The Rotarians held a fundraiser on Staten Island in 2001, bringing in $45,000 and drawing former U.S. President Bill Clinton and then Senator Hillary Clinton. They also found a way to keep the group of amputees in the United States. “They were supposed to go back, but we decided it wasn’t a good idea because the country was so unstable,” says Carmine DeSantis. His father, also named Carmine DeSantis, and his great-uncle Joe Mandarino were the two Rotarians who led the effort.
They also secured pro bono legal help for the group to file petitions for political asylum in the United States, which was granted in March 2002. They succeeded despite opposition from Friends of Sierra Leone and government officials in Sierra Leone, who had agreed to visas so the group could get prostheses and medical care.
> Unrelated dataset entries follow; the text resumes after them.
/-- A report ends the move, or closes the wrap again, or does nothing. -/
theorem wrapReport_cases (r : WrapReport) (s : State) :
    (ReportEnds s.dose.wrap r ∧ ∃ w, w = (if r = .closed then .closed else .opened)
      ∧ wrapReport r s = printTest (wrapReached w s))
    ∨ (ReportOpens s.dose.wrap r ∧ wrapReport r s = setSpeed 20 (moveWrap .closing .close s))
    ∨ (¬ ReportEnds s.dose.wrap r ∧ ¬ ReportOpens s.dose.wrap r ∧ wrapReport r s = s) := by
  have hclose : printTest (setSpeed 20 (moveWrap .closing .close s))
      = setSpeed 20 (moveWrap .closing .close s) :=
    printTest_open (by simp [setSpeed, moveWrap_dose])
  unfold wrapReport ReportEnds ReportOpens
  cases s.dose.wrap <;> cases r <;> simp [hclose]

/-- The wrap's state after a report. -/
def wrapAfter (old : WrapState) (r : WrapReport) : WrapState :=
  if old = .closing ∧ r = .closed then .closed
  else if old = .opening ∧ r = .opened then .opened
  else if old = .closed ∧ r ≠ .closed then .closing
  else old

/-- What a wrap report leaves (R119 to R121, R129). -/
structure WrapReported (r : WrapReport) (s t : State) : Prop where
  line : t.line = { s.line with alarms := t.line.alarms }
  latches : ∀ a, latched t a = latched s a
  others : ∀ a, a ≠ .wrapTimeout → alarmRec t a = alarmRec s a
  wrap : t.dose.wrap = wrapAfter s.dose.wrap r
  frame : ChangesOnly [.line, .dose, .ord, .lib, .sent] s t
  ended : ReportEnds s.dose.wrap r → conditionActive t .wrapTimeout = false ∧ t.dose.watch = none
    ∧ t.dose.sCmd = s.dose.sCmd
  opens : ReportOpens s.dose.wrap r → InterruptedByWrap s t ∧ t.dose.command = .close
    ∧ t.dose.watch = some (s.host.clock + 5000) ∧ t.dose.sCmd = 20
  still : ¬ ReportEnds s.dose.wrap r → ¬ ReportOpens s.dose.wrap r → t = s

theorem wrapReport_reported (r : WrapReport) (s : State) : WrapReported r s (wrapReport r s) := by
  have hne : ReportEnds s.dose.wrap r → ¬ ReportOpens s.dose.wrap r := fun h ho => by
    rcases h with ⟨h, _⟩ | ⟨h, _⟩ <;> rw [ho.1] at h <;> cases h
  rcases wrapReport_cases r s with ⟨h, w, hw, he⟩ | ⟨h, he⟩ | ⟨h1, h2, he⟩ <;> rw [he]
  · have hends : EndsOnly [.wrapTimeout] s (wrapReached w s) :=
      EndsOnly.trans (t := { s with dose := { s.dose with wrap := w, watch := none } }) (.of_same rfl)
        (endCondition_endsOnly _ _)
    have hline : (printTest (wrapReached w s)).line = (wrapReached w s).line := by simp
    have hdose : (printTest (wrapReached w s)).dose = { s.dose with wrap := w, watch := none } := by
      simp [wrapReached]
    refine ⟨by rw [hline]; rfl, fun a => ?_, fun a ha => ?_, ?_, ?_, fun _ => ⟨?_, ?_, ?_⟩,
      fun ho => absurd ho (hne h), fun hn => absurd h hn⟩
    · rw [latched_congr (s := wrapReached w s) (by rw [hline]), hends.latched]
    · rw [alarmRec_congr (s := wrapReached w s) (by rw [hline]), hends.keeps (by simpa using ha)]
    · rw [hdose, hw, wrapAfter]
      rcases h with ⟨h1, h2⟩ | ⟨h1, h2⟩ <;> simp [h1, h2]
    · exact .of_all (by simp [samePart, wrapReached])
    · rw [conditionActive, alarmRec_congr (s := wrapReached w s) (by rw [hline]), ← conditionActive,
        hends.conditionActive]
      simp
    · rw [hdose]
    · rw [hdose]
  · have hmoved := moveWrap_interrupted (w := .closing) (s := s) (by rw [h.1]; decide) .close
    refine ⟨by simp, fun a => latched_congr (by simp) a, fun a _ => alarmRec_congr (by simp) a, ?_,
      .of_all (by simp [samePart]), fun ho => absurd h (hne ho),
      fun _ => ⟨hmoved.congr rfl rfl, ?_, ?_, rfl⟩, fun _ hn => absurd h hn⟩
    · have h3 : r ≠ .closed := h.2
      simp [setSpeed, moveWrap_dose, wrapAfter, h.1, h3]
    · simp [setSpeed, moveWrap_dose]
    · simp [setSpeed, moveWrap_dose]
  · refine ⟨rfl, fun _ => rfl, fun _ _ => rfl, ?_, .rfl _ s, fun h => absurd h h1, fun h => absurd h h2,
      fun _ _ => rfl⟩
    have h3 : ¬ (s.dose.wrap = .closing ∧ r = .closed) := fun e => h1 (.inl e)
    have h4 : ¬ (s.dose.wrap = .opening ∧ r = .opened) := fun e => h1 (.inr e)
    have h5 : ¬ (s.dose.wrap = .closed ∧ r ≠ .closed) := h2
    rw [wrapAfter, if_neg h3, if_neg h4, if_neg h5]

/-! ## The link and the drive status (R20) -/

/-- The link UP, and its loss ended. -/
structure LinkBack (s t : State) : Prop where
  line : t.line = { s.line with link := .up, alarms := t.line.alarms }
  latches : ∀ a, latched t a = latched s a
  others : ∀ a, a ≠ .driveLinkLost → alarmRec t a = alarmRec s a
  ended : s.line.link = .lost → conditionActive t .driveLinkLost = false
  frame : ChangesOnly [.line] s t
“My personal feelings and our legal obligations were two different things,” says Etta Touré, a member of Friends and a native Sierra Leonean, who helped Mirones decide which war victims from a teeming amputee camp in Freetown should be included in the group. “We sought their visas on certain legal boundaries, and we felt we had to abide by those boundaries.”
But the Rotarians, led by Mandarino and DeSantis, did not want to send them back to a country still trying to solidify peace. Charles Taylor, then president of Liberia, had yet to face charges for engineering the atrocities in Sierra Leone. (He was arrested in 2003. Last April, he became the first former head of state convicted of war crimes by an international court since the Nuremberg trials.)
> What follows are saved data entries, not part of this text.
/-- Settles O33: the look at the order leaves the cancel as it is, and where no copy is PRINTED finishes it. -/
theorem cancelPanels : Obligations.CancelPanels := by
  intro s hk
  refine ⟨fun hn => refused_of rfl hk ?_, fun h1 h2 hn => refused_of rfl hk ?_,
    fun n o hn h1 h2 ho hne h8 hst => ?_⟩
  · rw [takeCancelPanels, cancelTarget, claimed_bodyHalf s (by decide), if_pos hn]
  · have hnone : findOrder (bodyHalf s (look s) 0x20) (claimed s) = none := by
      simpa [findOrder] using hn
    rw [takeCancelPanels, cancelTarget, claimed_bodyHalf s (by decide), if_neg (by omega), hnone]
  have hl := cancelReported_left hk h1 h2 ho h8
  obtain ⟨hstate, hcount⟩ : (cancelReported o s).walker.state = (claimed s).walker.state
      ∧ (cancelReported o s).walker.outstanding = s.walker.outstanding := by
    obtain ⟨c, slot, seq, e⟩ := finishTicket_walker (look s) .ok
      (natWord (o.copies.countP Copy.isWaiting)) (cancelOrder o (claimed s))
    rw [cancelReported, e]
    simp
  have hfound : findOrder n (cancelReported o s) = some o.cancelled := by
    rw [← cancelOrder_found (s := claimed s) (by simpa [findOrder] using ho)]
    simp [findOrder, cancelReported]
  have hd := hl.looked hk h1 hne hstate
  have hsettled : (∀ c ∈ o.copies, c.place ≠ .printed) → finishIfSettled n (cancelReported o s)
      = finishLong n o.cancelled.code (natWord o.cancelled.rejects) (removeOrder n (cancelReported o s)) :=
    fun hp => by
      have hu : ¬ o.cancelled.unsettled = true := fun h => by
        obtain ⟨c, hc, he⟩ := (cancelledOrder_unsettled o).mp h
        exact hp c hc he
      rw [finishIfSettled_found hfound, if_neg hu]
  have hquiet : printTest (finishIfSettled n (cancelReported o s)) = finishIfSettled n (cancelReported o s) := by
    obtain ⟨hpanels, hengine, hmark⟩ := finishIfSettled_print n (cancelReported o s)
    refine printTest_unstartable (.inr (Startable.congr hst (hd.frame .line (by decide))
      (hd.frame .dose (by decide)) (hd.frame .pos (by decide)) ?_ ?_ ?_))
    · rw [hpanels, cancelReported_ord]
    · rw [hengine, cancelReported_ord]
    · rw [hmark, cancelReported_ord]
  have heff : takeCancelPanels (look s) (claimed s) = finishIfSettled n (cancelReported o s) := by
    have hsome : findOrder n (claimed s) = some o := by simpa [findOrder] using ho
    rw [← hquiet, takeCancelPanels, cancelTarget, claimed_bodyHalf s (by decide), ← hn, if_neg (by omega), hsome]
    simp only [copiesWhere_length, findOrder_ticket ho]
    rfl
  have hwalker : (removeOrder n (cancelReported o s)).walker = (cancelReported o s).walker := by simp
  have hord : ∀ v, (takeEnd s v).ord = v.ord := by simp
  obtain ⟨hrec, hhost, hmem⟩ := takeEnd_recorded hd.reported hd.running
  refine ⟨_, o.cancelled, by rw [exec_take rfl hk, heff], ?_, takeEnd_shows hd.shows hd.running, ?_, fun i => ?_,
    fun k k1 k2 kw => ?_, fun hp => ⟨?_, ?_⟩, fun hp => ⟨?_, ?_, ?_⟩, hrec, hhost, ?_,
    takeEnd_frame (by decide) hd.frame, hmem⟩
  · simp [OpenOrder.cancelled, Copy.isWaiting]
  · simp [hd.entries]
  · rw [show ∀ v, (takeEnd s v).lib = v.lib by simp]
    exact hd.slots i
  · have hmem : k ∈ o.copiesWhere Copy.isWaiting := mem_copiesWhere.mpr ⟨k1, k2, by
      obtain ⟨c, hc, hw⟩ := Option.map_eq_some_iff.mp kw
      exact ⟨c, hc, by simp [Copy.isWaiting, hw]⟩⟩
    refine ((hd.summaries k hmem).of_bytes (takeEnd_log s _) fun a ha _ hc => ?_).shown
    have := ticketBase_low n
    unfold summaryAt at ha
    unfold logBytes at hc
    omega
  · have := (cancelledOrder_unsettled o).mpr hp
    rw [hord, finishIfSettled_found hfound, if_pos this, cancelReported_ord,
      findOrder_ticket ho]
    simp [OpenOrder.cancelled, Copy.isWaiting]
  · have := (cancelledOrder_unsettled o).mpr hp
    rw [takeEnd_walker, afterTake_outstanding, finishIfSettled_found hfound, if_pos this, hcount]
  · rw [hord, hsettled hp]
    simp
  · rw [takeEnd_walker, afterTake_outstanding, hsettled hp, finishLong_outstanding, hwalker, hcount]
  · refine takeEnd_shows ?_ hd.running
    rw [hsettled hp]
    have := finishLong_shows (s := removeOrder n (cancelReported o s)) (hl.reported.wf (claimed_wf hk.wf)) h1 h2
      o.cancelled.code (natWord o.cancelled.rejects)
    refine this.stamped ?_ ?_
    · rw [show (removeOrder n (cancelReported o s)).pos = s.pos by simp [cancelReported]]
    · rw [show (removeOrder n (cancelReported o s)).host = (cancelReported o s).host by simp,
        hl.reported.host.clock]
      simp
  · refine (takeEnd_sent (frameOf_congr (hd.frame .line (by decide)) (hd.frame .pos (by decide))
      (hd.frame .reg (by decide)) (hd.frame .dose (by decide)) (hd.frame .tens (by decide)))
      (lampSet_congr (hd.frame .line (by decide)))).trans ?_
    simp [cancelReported]

end Sys2Proof.Proofs
end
The group also feared that, given the publicity, the children would be targeted for theft and harassment, says Nancy Passeri, whose husband was a Rotarian and chief executive officer of Staten Island University Hospital at the time. The hospital provided free medical care and housing to the amputees for almost two years, and Passeri became as involved with the youngsters as the Rotarians. She remains in touch with them today.